Consider a model that calls both sow and perturb:
class Foo(nnx.Module):
def __init__(self, dim):
self.w = nnx.Param(jax.random.normal(jax.random.key(0), dim))
def __call__(self, x):
x = self.perturb('grad_of_x', x)
y = jnp.dot(x, self.w)
self.sow(nnx.Intermediate, 'y', y)
return y
The training step vmaps loss_grad over a batch of inputs and perturbations, while the model weights are shared across the batch (in_axes=None):
@nnx.jit
def train_step(model, x):
_, perturbations = init_perturbations(model, x)
def loss_grad(model, perturbations, x):
def loss(model, perturbations, x):
loss, interms = nnx.capture(model, nnx.Intermediate, init=perturbations)(x)
return loss, interms
(grads, perturb_grads), sowed = nnx.grad(loss, argnums=(0, 1), has_aux=True)(model, perturbations, x)
return grads, nnx.merge_state(perturb_grads, sowed)
return nnx.vmap(loss_grad, in_axes=(None, 0, 0))(model, perturbations, x)

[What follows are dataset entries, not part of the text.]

-- ==== Sys2Proof/Laws/Decode.lean ====
section
/-!
SUPPORT. The opcode matrix and the operand bytes, in the form the decoding proofs use (R81, R83, R98).
-/

namespace Sys2Proof

/-- The matrix marks the byte illegal. -/
def Shape.isBad : Shape → Bool
  | .bad => true
  | .alone _ => false
  | .padded _ => false
  | .byte _ => false
  | .word _ => false

/-- The matrix's illegal entries are R168's list. -/
theorem isBad_eq (op : Byte) : (opShape op).isBad = illegalOpcodes.contains op := by
  revert op; decide

theorem opShape_bad {op : Byte} (h : illegalOpcodes.contains op = true) : opShape op = .bad := by
  have hb := isBad_eq op
  rw [h] at hb
  cases hs : opShape op <;> rw [hs] at hb <;> first | rfl | cases hb

/-- The two bytes of a 16-bit operand make it again. -/
@[simp] theorem operandWord_bytes (a : Word) : operandWord (a.setWidth 8) ((a >>> 8).setWidth 8) = a := by
  apply BitVec.eq_of_toNat_eq
  unfold operandWord
  rw [BitVec.toNat_append, ← Nat.shiftLeft_add_eq_or_of_lt (BitVec.isLt _), Nat.shiftLeft_eq]
  have := a.isLt
  simp only [BitVec.toNat_setWidth, BitVec.toNat_ushiftRight, Nat.shiftRight_eq_div_pow]
  omega

/-- A 16-bit operand has the bytes it was made of. -/
@[simp] theorem wordBytes_operandWord (lo hi : Byte) : wordBytes (operandWord lo hi) = [lo, hi] := by
  have hl := lo.isLt
  have hh := hi.isLt
  have hn : (operandWord lo hi).toNat = hi.toNat * 256 + lo.toNat := by
    unfold operandWord
    rw [BitVec.toNat_append, ← Nat.shiftLeft_add_eq_or_of_lt lo.isLt, Nat.shiftLeft_eq]
  have h1 : (operandWord lo hi).setWidth 8 = lo := by
    apply BitVec.eq_of_toNat_eq
    rw [BitVec.toNat_setWidth, hn]; omega
  have h2 : ((operandWord lo hi) >>> 8).setWidth 8 = hi := by
    apply BitVec.eq_of_toNat_eq
    rw [BitVec.toNat_setWidth, BitVec.toNat_ushiftRight, hn, Nat.shiftRight_eq_div_pow]; omega
  simp [wordBytes, h1, h2]

/-- The operand bytes an opcode announces are those of the instruction (R80, R81). -/
def Announces (i : Instr) (bytes : List Byte) : Shape → Prop
  | .bad => i = .illegal i.opcode ∧ bytes = []
  | .alone j => j = i ∧ bytes = []
  | .padded j => j = i ∧ bytes = [0x00]
  | .byte f => ∃ d, f d = i ∧ bytes = [d]
  | .word f => ∃ a, f a = i ∧ bytes = wordBytes a

end Sys2Proof
end

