end Sys2Proof.Machine
end

section
/-!
PROOFS, the family of 47_picture_registers.md (O50, O51). First what the bit operations of the registers are as numbers,
then what a write and what a read of each register is, one lemma per register.
-/

namespace Sys2Proof.Machine

/-! ## Registers by address -/

/-- The base address of each picture register; its mirrors are in O7 (R47, R230). -/
def PicReg.base : PicReg → Word
  | .control => 0x2000
  | .mask => 0x2001
  | .status => 0x2002
  | .oamAddr => 0x2003
  | .oamData => 0x2004
  | .scroll => 0x2005
  | .address => 0x2006
  | .data => 0x2007

theorem picReg_base (r : PicReg) : picReg r.base = r := by cases r <;> rfl

theorem base_bounds (r : PicReg) : 0x2000 ≤ r.base.toNat ∧ r.base.toNat < 0x4000 := by cases r <;> decide

theorem memRead_base (s : State) (r : PicReg) : memRead s r.base = ppuRegRead s r := by
  rw [memRead_of_picture (base_bounds r).1 (base_bounds r).2, picReg_base]

theorem memWrite_base (s : State) (r : PicReg) (b : Byte) : memWrite s r.base b = ppuRegWrite s r b := by
  rw [memWrite_of_picture b (base_bounds r).1 (base_bounds r).2, picReg_base]

/-! ## Bit fields as numbers -/

/-- The `k` bits of `t` from bit `p` on are masked out and the number `f` put in their place (R234, R240, R241). -/
theorem and_mask_or_field_toNat {t mask field : ScrollAddr} (p k : Nat) {f : Nat} (hf : f < 2 ^ k)
    (hmask : ∀ i < 15, mask.getLsbD i = decide (i < p ∨ p + k ≤ i)) (hfield : field.toNat = f * 2 ^ p) :
    (t &&& mask ||| field).toNat = t.toNat / 2 ^ (p + k) * 2 ^ (p + k) + f * 2 ^ p + t.toNat % 2 ^ p := by
  have hparts : t.toNat / 2 ^ (p + k) * 2 ^ (p + k) + f * 2 ^ p + t.toNat % 2 ^ p =
      2 ^ p * (2 ^ k * (t.toNat / 2 ^ (p + k)) + f) + t.toNat % 2 ^ p := by ring
  have hlow : t.toNat % 2 ^ p < 2 ^ p := Nat.mod_lt _ (Nat.two_pow_pos p)
  rw [hparts]
  refine Nat.eq_of_testBit_eq fun i => ?_
  have hkept : (t &&& mask).getLsbD i = (decide (i < p ∨ p + k ≤ i) && t.toNat.testBit i) := by
    rw [BitVec.getLsbD_and, Bool.and_comm]
    rcases Nat.lt_or_ge i 15 with hi | hi
    · rw [hmask i hi]; rfl
    · rw [BitVec.getLsbD_of_ge t i hi, show t.toNat.testBit i = false from BitVec.getLsbD_of_ge t i hi,
        Bool.and_false, Bool.and_false]
  rw [BitVec.toNat_or, Nat.testBit_or, hfield, Nat.testBit_mul_two_pow, Nat.testBit_two_pow_mul_add _ hlow,
    Nat.testBit_two_pow_mul_add _ hf, Nat.testBit_mod_two_pow, Nat.testBit_div_two_pow,
    show (t &&& mask).toNat.testBit i = _ from hkept]
  rcases Nat.lt_or_ge i p with hbelow | hp
  · simp [hbelow, Nat.not_le.mpr hbelow]
  rcases Nat.lt_or_ge i (p + k) with hinside | habove
  · simp [Nat.not_lt.mpr hp, hp, Nat.not_le.mpr hinside, show i - p < k by omega]
  · have hzero : f.testBit (i - p) = false :=
      Nat.testBit_lt_two_pow (hf.trans_le (Nat.pow_le_pow_right (by decide) (by omega)))
    simp [Nat.not_lt.mpr hp, hp, habove, hzero, show ¬ i - p < k by omega, show i - p - k + (p + k) = i by omega]

/-- A byte moved up in a 15-bit register, where it fits. -/
theorem setWidth_shiftLeft_toNat {c : Byte} {m : Nat} (h : c.toNat * 2 ^ m < 2 ^ 15) :
    (c.setWidth 15 <<< m).toNat = c.toNat * 2 ^ m := by
  rw [BitVec.toNat_shiftLeft, BitVec.toNat_setWidth_of_le (by decide), Nat.shiftLeft_eq, Nat.mod_eq_of_lt h]

theorem and_lowBits_toNat (b : Byte) {k : Nat} (h : k ≤ 8) :
    (b &&& BitVec.ofNat 8 (2 ^ k - 1)).toNat = b.toNat % 2 ^ k := by
  have hle : 2 ^ k ≤ 2 ^ 8 := Nat.pow_le_pow_right (by decide) h
  have hpos : 0 < 2 ^ k := Nat.two_pow_pos k
  rw [BitVec.toNat_and, BitVec.toNat_ofNat, Nat.mod_eq_of_lt (by omega), Nat.and_two_pow_sub_one_eq_mod]

/-- The coarse part of a scroll byte keeps its place: its low three bits are cleared (R240). -/
theorem and_coarse_toNat (b : Byte) : (b &&& 0xF8).toNat = b.toNat / 8 * 8 := by
  have hb := b.isLt
  rw [show (0xF8 : Byte) = BitVec.allOnes 8 <<< 3 from rfl, ← BitVec.shiftLeft_ushiftRight, BitVec.toNat_shiftLeft,
    BitVec.toNat_ushiftRight, Nat.shiftLeft_eq, Nat.shiftRight_eq_div_pow]
  omega

theorem dataAddr_toNat (p : Ppu) : p.dataAddr.toNat = p.v.toNat % 16384 := BitVec.toNat_setWidth ..

theorem advanceV_toNat (p : Ppu) :
    p.advanceV.toNat = (p.v.toNat + if p.ctrl.getLsbD 2 then 32 else 1) % 32768 := by
  rw [Ppu.advanceV, BitVec.toNat_add]
  split <;> rfl

/-- A bit put above every bit of the byte adds its weight. -/
theorem or_bitByte_above_toNat {v : Byte} {n : Nat} (hn : n < 8) (h : v.toNat < 2 ^ n) (b : Bool) :
    (v ||| bitByte b n).toNat = v.toNat + 2 ^ n * bitNat b := by
  have hpow : 2 ^ (n + 1) ≤ 2 ^ 8 := Nat.pow_le_pow_right (by decide) hn
  have hbit : 2 ^ n * bitNat b ≤ 2 ^ n * 1 := Nat.mul_le_mul_left _ (bitNat_le_one b)
  rw [or_bitByte_toNat (Nat.testBit_lt_two_pow h) b]
  exact Nat.mod_eq_of_lt (by omega)

/-- The three flags stand above the latch's low five bits (R233, R236). -/
theorem status_toNat (p : Ppu) :
    p.status.toNat =
      p.regLatch.toNat % 32 + 32 * bitNat p.sprOverflow + 64 * bitNat p.spr0Hit + 128 * bitNat p.nmiOccurred := by
  have hlatch : (p.regLatch &&& 0x1F).toNat = p.regLatch.toNat % 32 := and_lowBits_toNat p.regLatch (k := 5) (by decide)
  have hoverflow := or_bitByte_above_toNat (n := 5) (by decide)
    (show (p.regLatch &&& 0x1F).toNat < _ by omega) p.sprOverflow
  have hle5 := bitNat_le_one p.sprOverflow
  have hhit := or_bitByte_above_toNat (n := 6) (by decide)
    (show (p.regLatch &&& 0x1F ||| bitByte p.sprOverflow 5).toNat < _ by omega) p.spr0Hit
  have hle6 := bitNat_le_one p.spr0Hit
  rw [Ppu.status, or_bitByte_above_toNat (by decide) (by omega), hhit, hoverflow, hlatch]
  rfl

/-! ## Writes -/

/-- The edge detector in the statement's form (R262). -/
theorem nmiChange_eq (p : Ppu) :
    p.nmiChange = { p with
      nmiDelay :=
        if (p.ctrl.getLsbD 7 && p.nmiOccurred) = true ∧ p.nmiPrevious = false then Config.nmiDelay else p.nmiDelay
      nmiPrevious := p.ctrl.getLsbD 7 && p.nmiOccurred } := by
  simp [Ppu.nmiChange]

/-- Control: the nametable bits go to bits 11:10 of `t`, and the NMI output is evaluated with the new bit 7 (R234). -/
theorem memWrite_control (s : State) (b : Byte) :
    ∃ t0 : ScrollAddr,
      t0.toNat = s.ppu.t.toNat / 4096 * 4096 + b.toNat % 4 * 1024 + s.ppu.t.toNat % 1024 ∧
      memWrite s 0x2000 b = { s with
        ppu := { s.ppu with
          regLatch := b, ctrl := b, t := t0, nmiPrevious := decide (128 ≤ b.toNat) && s.ppu.nmiOccurred,
          nmiDelay :=
            if (decide (128 ≤ b.toNat) && s.ppu.nmiOccurred) = true ∧ s.ppu.nmiPrevious = false then Config.nmiDelay
            else s.ppu.nmiDelay } } := by
  have hlow : (b &&& 3).toNat = b.toNat % 4 := and_lowBits_toNat b (k := 2) (by decide)
  have hfield : ((b &&& 3).setWidth 15 <<< 10).toNat = b.toNat % 4 * 2 ^ 10 := by
    rw [setWidth_shiftLeft_toNat (by omega), hlow]
  refine ⟨_, and_mask_or_field_toNat (mask := 0x73FF) 10 2 (by omega) (by decide) hfield, ?_⟩
  rw [← getLsbD_seven]
  refine (memWrite_base s .control b).trans (congrArg s.setPpu ?_)
  rw [Ppu.writeControl, nmiChange_eq]
  rfl

theorem memWrite_oamData (s : State) (b : Byte) :
    ∃ o : Byte, o.toNat = (s.ppu.oamAddr.toNat + 1) % 256 ∧
      memWrite s 0x2004 b = { s with
        ppu := { s.ppu with
          regLatch := b, oam := Memory.write s.ppu.oam s.ppu.oamAddr.toNat b, oamAddr := o } } :=
  ⟨s.ppu.oamAddr + 1, BitVec.toNat_add .., memWrite_base s .oamData b⟩

/-- Scroll, first write: coarse X into `t`, fine X into `x` (R240). -/
theorem memWrite_scroll_first (s : State) (b : Byte) :
    ∃ (t5 : ScrollAddr) (x5 : BitVec 3),
      t5.toNat = s.ppu.t.toNat / 32 * 32 + b.toNat / 8 ∧ x5.toNat = b.toNat % 8 ∧ (s.ppu.w = false →
        memWrite s 0x2005 b = { s with ppu := { s.ppu with regLatch := b, t := t5, x := x5, w := true } }) := by
  have hb := b.isLt
  have hfield : ((b >>> 3).setWidth 15).toNat = b.toNat / 8 * 2 ^ 0 := by
    rw [BitVec.toNat_setWidth_of_le (by decide), BitVec.toNat_ushiftRight, Nat.shiftRight_eq_div_pow, pow_zero, mul_one]
  have ht := and_mask_or_field_toNat (t := s.ppu.t) (mask := 0x7FE0) 0 5 (by omega) (by decide) hfield
  have hlow : (b &&& 7).toNat = b.toNat % 8 := and_lowBits_toNat b (k := 3) (by decide)
  refine ⟨_, (b &&& 7).setWidth 3, ht.trans (by omega), ?_, fun hw => ?_⟩
  · rw [BitVec.toNat_setWidth, hlow, Nat.mod_mod]
  · refine (memWrite_base s .scroll b).trans (congrArg s.setPpu (if_neg ?_))
    exact (Bool.not_eq_true _).mpr hw

/-- What a second scroll write puts into `t`: two fields, one after the other (R240). -/
theorem scrollY_toNat (t : BitVec 15) (b : Byte) :
    ((t &&& 0x0FFF ||| (b &&& 7).setWidth 15 <<< 12) &&& 0x7C1F ||| (b &&& 0xF8).setWidth 15 <<< 2).toNat =
      b.toNat % 8 * 4096 + t.toNat / 1024 % 4 * 1024 + b.toNat / 8 * 32 + t.toNat % 32 := by
  have hb := b.isLt
  have ht := t.isLt
  have hlow : (b &&& 7).toNat = b.toNat % 8 := and_lowBits_toNat b (k := 3) (by decide)
  have hfine : ((b &&& 7).setWidth 15 <<< 12).toNat = b.toNat % 8 * 2 ^ 12 := by
    rw [setWidth_shiftLeft_toNat (by omega), hlow]
  have hcoarse : ((b &&& 0xF8).setWidth 15 <<< 2).toNat = b.toNat / 8 * 2 ^ 5 := by
    rw [setWidth_shiftLeft_toNat (by rw [and_coarse_toNat]; omega), and_coarse_toNat]; omega
  rw [and_mask_or_field_toNat 5 5 (by omega) (by decide) hcoarse,
    and_mask_or_field_toNat 12 3 (by omega) (by decide) hfine]
  omega

/-- Scroll, second write: fine Y into bits 14:12 of `t`, coarse Y into bits 9:5 (R240). -/
theorem memWrite_scroll_second (s : State) (b : Byte) :
    ∃ t5 : ScrollAddr,
      t5.toNat = b.toNat % 8 * 4096 + s.ppu.t.toNat / 1024 % 4 * 1024 + b.toNat / 8 * 32 + s.ppu.t.toNat % 32 ∧
      (s.ppu.w = true →
        memWrite s 0x2005 b = { s with ppu := { s.ppu with regLatch := b, t := t5, w := false } }) :=
  ⟨_, scrollY_toNat s.ppu.t b, fun hw => (memWrite_base s .scroll b).trans (congrArg s.setPpu (if_pos hw))⟩

/-- Address, first write: bits 13:8 of `t`, and bit 14 cleared (R241). -/
theorem memWrite_address_first (s : State) (b : Byte) :
    ∃ t6 : ScrollAddr, t6.toNat = b.toNat % 64 * 256 + s.ppu.t.toNat % 256 ∧ (s.ppu.w = false →
      memWrite s 0x2006 b = { s with ppu := { s.ppu with regLatch := b, t := t6, w := true } }) := by
  have hlow : (b &&& 0x3F).toNat = b.toNat % 64 := and_lowBits_toNat b (k := 6) (by decide)
  have hfield : ((b &&& 0x3F).setWidth 15 <<< 8).toNat = b.toNat % 64 * 2 ^ 8 := by
    rw [setWidth_shiftLeft_toNat (by omega), hlow]
  have ht := s.ppu.t.isLt
  have ht6 := and_mask_or_field_toNat (t := s.ppu.t) (mask := 0x00FF) 8 7 (by omega) (by decide) hfield
  exact ⟨_, ht6.trans (by omega), fun hw =>
    (memWrite_base s .address b).trans (congrArg s.setPpu (if_neg ((Bool.not_eq_true _).mpr hw)))⟩

/-- Address, second write: the low byte of `t`, which then goes to `v` (R241). -/
theorem memWrite_address_second (s : State) (b : Byte) :
    ∃ t6 : ScrollAddr, t6.toNat = s.ppu.t.toNat / 256 * 256 + b.toNat ∧ (s.ppu.w = true →
      memWrite s 0x2006 b = { s with ppu := { s.ppu with regLatch := b, t := t6, v := t6, w := false } }) := by
  have hfield : (b.setWidth 15).toNat = b.toNat * 2 ^ 0 := by
    rw [BitVec.toNat_setWidth_of_le (by decide), pow_zero, mul_one]
  have ht6 := and_mask_or_field_toNat (t := s.ppu.t) (mask := 0x7F00) 0 8 b.isLt (by decide) hfield
  exact ⟨_, ht6.trans (by omega), fun hw => (memWrite_base s .address b).trans (congrArg s.setPpu (if_pos hw))⟩

/-- A picture-space write neither reads nor changes the Picture Engine's own state (R54). -/
theorem ppuWrite_setPpu (s : State) (p : Ppu) (q : PicAddr) (b : Byte) :
    ppuWrite (s.setPpu p) q b = (ppuWrite s q b).setPpu p := by
  unfold ppuWrite
  split_ifs <;> rfl

/-- Data: a store in picture space, and `v` steps (R243). -/
theorem memWrite_data (s : State) (b : Byte) :
    memWrite s 0x2007 b =
      { ppuWrite s s.ppu.dataAddr b with ppu := { s.ppu with regLatch := b, v := s.ppu.advanceV } } := by
  refine (memWrite_base s .data b).trans ?_
  simp only [ppuRegWrite, State.latch, ppuWrite_setPpu]
  rfl

/-- Settles O50: each register's write lemma gives its clause. -/
theorem pictureRegisterWrites : Obligations.PictureRegisterWrites := by
  unfold Obligations.PictureRegisterWrites
  intro s b
  obtain ⟨t0, hcontrol⟩ := memWrite_control s b
  obtain ⟨o4, hoam⟩ := memWrite_oamData s b
  obtain ⟨t5, x5, hscroll⟩ := memWrite_scroll_first s b
  obtain ⟨t5', hscroll'⟩ := memWrite_scroll_second s b
  obtain ⟨t6, haddress⟩ := memWrite_address_first s b
  obtain ⟨t6', haddress'⟩ := memWrite_address_second s b
  exact ⟨t0, t5, t5', t6, t6', s.ppu.advanceV, x5, o4, s.ppu.dataAddr, hcontrol, memWrite_base s .mask b,
    memWrite_base s .status b, memWrite_base s .oamAddr b, hoam, hscroll, hscroll', haddress, haddress',
    dataAddr_toNat s.ppu, advanceV_toNat s.ppu, memWrite_data s b⟩

/-! ## Reads -/

/-- The five registers with no read answer 0 (R244). -/
theorem memRead_writeOnly (s : State) {a : Word}
    (h : a = 0x2000 ∨ a = 0x2001 ∨ a = 0x2003 ∨ a = 0x2005 ∨ a = 0x2006) : memRead s a = (0, s) := by
  rcases h with rfl | rfl | rfl | rfl | rfl
  · exact memRead_base s .control
  · exact memRead_base s .mask
  · exact memRead_base s .oamAddr
  · exact memRead_base s .scroll
  · exact memRead_base s .address

/-- With the latch cleared the NMI output is low: no edge, so a running delay goes on (R236, R262). -/
theorem afterStatusRead_eq (p : Ppu) :
    p.afterStatusRead = { p with nmiOccurred := false, nmiPrevious := false, w := false } := by
  simp [Ppu.afterStatusRead, Ppu.nmiChange]

theorem memRead_status (s : State) :
    memRead s 0x2002 =
      (s.ppu.status, { s with ppu := { s.ppu with nmiOccurred := false, nmiPrevious := false, w := false } }) := by
  rw [← afterStatusRead_eq]
  exact memRead_base s .status

/-- The data port below the palette answers the buffer, which takes the byte addressed (R242). -/
theorem memRead_data_of_lt {s : State} (h : s.ppu.dataAddr.toNat < 0x3F00) :
    memRead s 0x2007 =
      (s.ppu.readBuffer,
        { s with ppu := { s.ppu with readBuffer := ppuRead s s.ppu.dataAddr, v := s.ppu.advanceV } }) := by
  refine (memRead_base s .data).trans ?_
  rw [ppuRegRead, dataPortValue, dataPortBuffer, if_pos h, if_pos h]
  rfl

/-- In the palette it answers the byte addressed, and the buffer takes the nametable byte under it (R242). -/
theorem memRead_data_of_palette {s : State} (h : 0x3F00 ≤ s.ppu.dataAddr.toNat) :
    memRead s 0x2007 =
      (ppuRead s s.ppu.dataAddr,
        { s with
          ppu := { s.ppu with readBuffer := ppuRead s (s.ppu.dataAddr - 0x1000), v := s.ppu.advanceV } }) := by
  refine (memRead_base s .data).trans ?_
  rw [ppuRegRead, dataPortValue, dataPortBuffer, if_neg (by omega), if_neg (by omega)]
  rfl

/-- Settles O51: each register's read lemma gives its clause. -/
theorem pictureRegisterReads : Obligations.PictureRegisterReads := by
  unfold Obligations.PictureRegisterReads
  intro s
  refine ⟨s.ppu.dataAddr, s.ppu.dataAddr - 0x1000, s.ppu.advanceV, fun _ => memRead_writeOnly s, ⟨?value, ?left⟩,
    memRead_base s .oamData, dataAddr_toNat s.ppu, advanceV_toNat s.ppu, memRead_data_of_lt,
    fun hpal => ⟨?under, memRead_data_of_palette hpal⟩⟩
  case value => rw [peek, memRead_status, status_toNat]
  case left => rw [afterRead, memRead_status]
  case under => exact BitVec.toNat_sub_of_le (BitVec.le_def.mpr ((by decide : 0x1000 ≤ 0x3F00).trans hpal))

After every training step, we can sum the gradients and pass them to an Optimizer to adjust the model, as usual. But we can also look at the full batch of sown values and perturbations.
Because train_step expects perturbations to have a leading batch axis (axis 0), the perturbation initialization run must also produce a batched perturbations state. We do this inside an init_perturbations method that splits the model and vmaps the run with in_axes=(0, None, 0) for (intermediates, params, x).
@nnx.capture(nnx.Perturbation)
def init_perturbations(model, x):
graphdef, intms, params = nnx.split(model, nnx.Intermediate, nnx.Param)
def forward(intms, params, x):
return nnx.merge(graphdef, intms, params)(x)
return nnx.vmap(forward, in_axes=(0, None, 0))(intms, params, x)
Putting it together:
model, x = Foo(4), jnp.ones((3, 4))
_, intermediates = train_step(model, x)
jax.tree.map(lambda a: a.shape, intermediates)
State({
'grad_of_x': Perturbation(
value=(3, 4)
),
'y': Intermediate(
value=((3,),)
)
})
The pattern generalises: whenever a transform introduces a new batch axis over which capture runs, initialize perturbations with a matching vmapped pre-run so that the init=perturbations argument inside the transform has the correct shape.